[Start of Attachment]

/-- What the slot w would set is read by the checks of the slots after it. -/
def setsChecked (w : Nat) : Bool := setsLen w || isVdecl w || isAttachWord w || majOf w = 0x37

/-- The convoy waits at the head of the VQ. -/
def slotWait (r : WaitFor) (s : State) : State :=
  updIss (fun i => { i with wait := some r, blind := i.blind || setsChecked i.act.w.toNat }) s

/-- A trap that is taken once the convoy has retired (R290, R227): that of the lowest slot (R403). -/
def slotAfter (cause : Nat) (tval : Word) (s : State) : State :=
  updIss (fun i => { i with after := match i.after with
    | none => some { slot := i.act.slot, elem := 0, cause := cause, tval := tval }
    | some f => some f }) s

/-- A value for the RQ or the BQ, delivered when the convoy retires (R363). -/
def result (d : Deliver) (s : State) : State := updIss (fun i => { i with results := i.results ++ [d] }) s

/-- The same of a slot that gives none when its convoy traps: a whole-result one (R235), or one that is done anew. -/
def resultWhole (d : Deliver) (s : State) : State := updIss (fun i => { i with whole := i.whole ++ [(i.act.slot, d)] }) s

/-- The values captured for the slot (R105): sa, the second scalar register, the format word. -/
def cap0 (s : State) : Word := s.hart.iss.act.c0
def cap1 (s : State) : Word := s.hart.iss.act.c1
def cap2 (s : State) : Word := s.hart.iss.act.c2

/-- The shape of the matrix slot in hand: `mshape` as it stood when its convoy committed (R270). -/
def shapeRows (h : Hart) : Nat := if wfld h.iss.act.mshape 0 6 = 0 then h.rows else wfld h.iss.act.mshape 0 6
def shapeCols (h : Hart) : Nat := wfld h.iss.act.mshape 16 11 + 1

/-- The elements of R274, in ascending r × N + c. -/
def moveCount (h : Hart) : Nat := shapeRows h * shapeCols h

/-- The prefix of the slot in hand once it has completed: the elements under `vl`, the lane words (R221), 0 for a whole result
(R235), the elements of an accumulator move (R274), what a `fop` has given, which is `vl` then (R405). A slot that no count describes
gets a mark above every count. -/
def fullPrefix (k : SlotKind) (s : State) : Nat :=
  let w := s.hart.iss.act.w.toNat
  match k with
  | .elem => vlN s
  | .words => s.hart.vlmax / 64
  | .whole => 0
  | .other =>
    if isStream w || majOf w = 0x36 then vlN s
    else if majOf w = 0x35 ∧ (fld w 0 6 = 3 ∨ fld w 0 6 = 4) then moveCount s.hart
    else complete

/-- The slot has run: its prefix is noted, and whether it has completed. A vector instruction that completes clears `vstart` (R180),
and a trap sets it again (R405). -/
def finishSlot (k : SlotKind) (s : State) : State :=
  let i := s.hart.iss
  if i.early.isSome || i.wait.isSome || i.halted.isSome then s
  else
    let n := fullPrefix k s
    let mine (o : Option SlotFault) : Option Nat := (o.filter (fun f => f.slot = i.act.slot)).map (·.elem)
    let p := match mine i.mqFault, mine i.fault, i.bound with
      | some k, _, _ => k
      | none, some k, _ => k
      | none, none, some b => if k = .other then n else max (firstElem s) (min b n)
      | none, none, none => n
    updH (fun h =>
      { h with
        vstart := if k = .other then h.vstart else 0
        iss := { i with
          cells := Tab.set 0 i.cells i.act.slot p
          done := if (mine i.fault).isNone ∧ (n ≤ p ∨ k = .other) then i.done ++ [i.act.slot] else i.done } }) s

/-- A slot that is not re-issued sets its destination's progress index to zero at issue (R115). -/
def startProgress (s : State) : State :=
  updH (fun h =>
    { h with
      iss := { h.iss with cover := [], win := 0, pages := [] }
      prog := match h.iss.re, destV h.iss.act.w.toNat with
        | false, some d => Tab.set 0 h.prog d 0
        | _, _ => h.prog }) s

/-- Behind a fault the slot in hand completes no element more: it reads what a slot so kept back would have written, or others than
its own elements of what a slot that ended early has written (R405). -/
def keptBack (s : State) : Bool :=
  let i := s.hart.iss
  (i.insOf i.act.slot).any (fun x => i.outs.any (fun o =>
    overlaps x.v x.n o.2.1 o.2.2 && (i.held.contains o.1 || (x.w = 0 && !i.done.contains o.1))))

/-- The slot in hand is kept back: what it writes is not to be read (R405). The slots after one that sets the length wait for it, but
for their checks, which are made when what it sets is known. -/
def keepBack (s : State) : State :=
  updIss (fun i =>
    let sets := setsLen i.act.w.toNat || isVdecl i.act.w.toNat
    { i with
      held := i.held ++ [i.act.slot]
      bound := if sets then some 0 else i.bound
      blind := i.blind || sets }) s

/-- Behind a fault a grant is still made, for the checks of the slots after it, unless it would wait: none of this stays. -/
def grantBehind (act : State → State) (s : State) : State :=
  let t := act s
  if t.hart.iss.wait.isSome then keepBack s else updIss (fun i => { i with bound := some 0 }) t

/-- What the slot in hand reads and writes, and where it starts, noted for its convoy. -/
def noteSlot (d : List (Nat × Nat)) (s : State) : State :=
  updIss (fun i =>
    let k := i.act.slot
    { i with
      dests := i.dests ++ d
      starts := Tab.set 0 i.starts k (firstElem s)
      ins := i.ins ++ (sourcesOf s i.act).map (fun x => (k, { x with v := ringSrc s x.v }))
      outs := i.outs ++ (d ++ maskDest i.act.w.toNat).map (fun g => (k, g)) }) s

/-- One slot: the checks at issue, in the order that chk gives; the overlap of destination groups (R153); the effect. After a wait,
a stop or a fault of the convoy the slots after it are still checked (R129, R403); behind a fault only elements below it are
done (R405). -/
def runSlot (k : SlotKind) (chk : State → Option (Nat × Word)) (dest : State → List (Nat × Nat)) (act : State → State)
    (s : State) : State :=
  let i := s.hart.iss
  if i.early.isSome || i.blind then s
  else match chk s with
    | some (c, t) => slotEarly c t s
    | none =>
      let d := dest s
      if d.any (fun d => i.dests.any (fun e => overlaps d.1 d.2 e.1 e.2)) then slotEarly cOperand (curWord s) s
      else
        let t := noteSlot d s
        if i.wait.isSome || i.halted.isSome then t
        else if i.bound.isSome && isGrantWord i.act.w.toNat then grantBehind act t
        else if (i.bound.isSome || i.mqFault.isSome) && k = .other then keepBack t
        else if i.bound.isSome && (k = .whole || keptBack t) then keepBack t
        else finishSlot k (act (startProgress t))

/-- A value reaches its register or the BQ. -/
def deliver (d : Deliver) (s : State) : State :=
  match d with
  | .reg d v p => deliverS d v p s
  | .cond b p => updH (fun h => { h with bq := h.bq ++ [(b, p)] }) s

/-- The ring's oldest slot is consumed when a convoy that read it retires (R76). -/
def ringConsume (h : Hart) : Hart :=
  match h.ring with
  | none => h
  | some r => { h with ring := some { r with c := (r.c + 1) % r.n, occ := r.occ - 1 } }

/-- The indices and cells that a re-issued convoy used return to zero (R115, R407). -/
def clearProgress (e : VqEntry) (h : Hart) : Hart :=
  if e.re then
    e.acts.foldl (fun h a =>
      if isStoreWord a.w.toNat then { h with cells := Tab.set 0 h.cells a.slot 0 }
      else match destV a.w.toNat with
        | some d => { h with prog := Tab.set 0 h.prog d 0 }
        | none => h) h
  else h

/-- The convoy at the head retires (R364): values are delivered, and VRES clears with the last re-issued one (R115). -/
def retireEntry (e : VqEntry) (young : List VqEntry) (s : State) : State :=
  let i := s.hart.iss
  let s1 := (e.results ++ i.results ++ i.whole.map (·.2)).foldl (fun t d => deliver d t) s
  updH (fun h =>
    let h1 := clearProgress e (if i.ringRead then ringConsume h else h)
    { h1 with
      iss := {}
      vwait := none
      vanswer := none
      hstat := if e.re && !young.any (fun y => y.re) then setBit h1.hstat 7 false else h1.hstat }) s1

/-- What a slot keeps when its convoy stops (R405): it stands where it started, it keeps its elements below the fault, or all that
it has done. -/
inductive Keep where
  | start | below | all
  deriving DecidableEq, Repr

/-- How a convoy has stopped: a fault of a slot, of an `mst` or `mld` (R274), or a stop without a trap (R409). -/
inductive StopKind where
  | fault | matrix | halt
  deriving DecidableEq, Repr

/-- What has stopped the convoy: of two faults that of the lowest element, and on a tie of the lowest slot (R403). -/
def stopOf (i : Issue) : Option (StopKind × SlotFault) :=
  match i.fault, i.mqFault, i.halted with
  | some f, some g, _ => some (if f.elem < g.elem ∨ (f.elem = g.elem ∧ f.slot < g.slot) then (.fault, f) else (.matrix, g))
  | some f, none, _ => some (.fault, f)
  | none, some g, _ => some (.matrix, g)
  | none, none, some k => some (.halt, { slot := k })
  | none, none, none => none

[End of Attachment]

Go through the material and copy each line that contains "completed".

/-- The prefix of the slot in hand once it has completed: the elements under `vl`, the lane words (R221), 0 for a whole result
/-- The slot has run: its prefix is noted, and whether it has completed. A vector instruction that completes clears `vstart` (R180),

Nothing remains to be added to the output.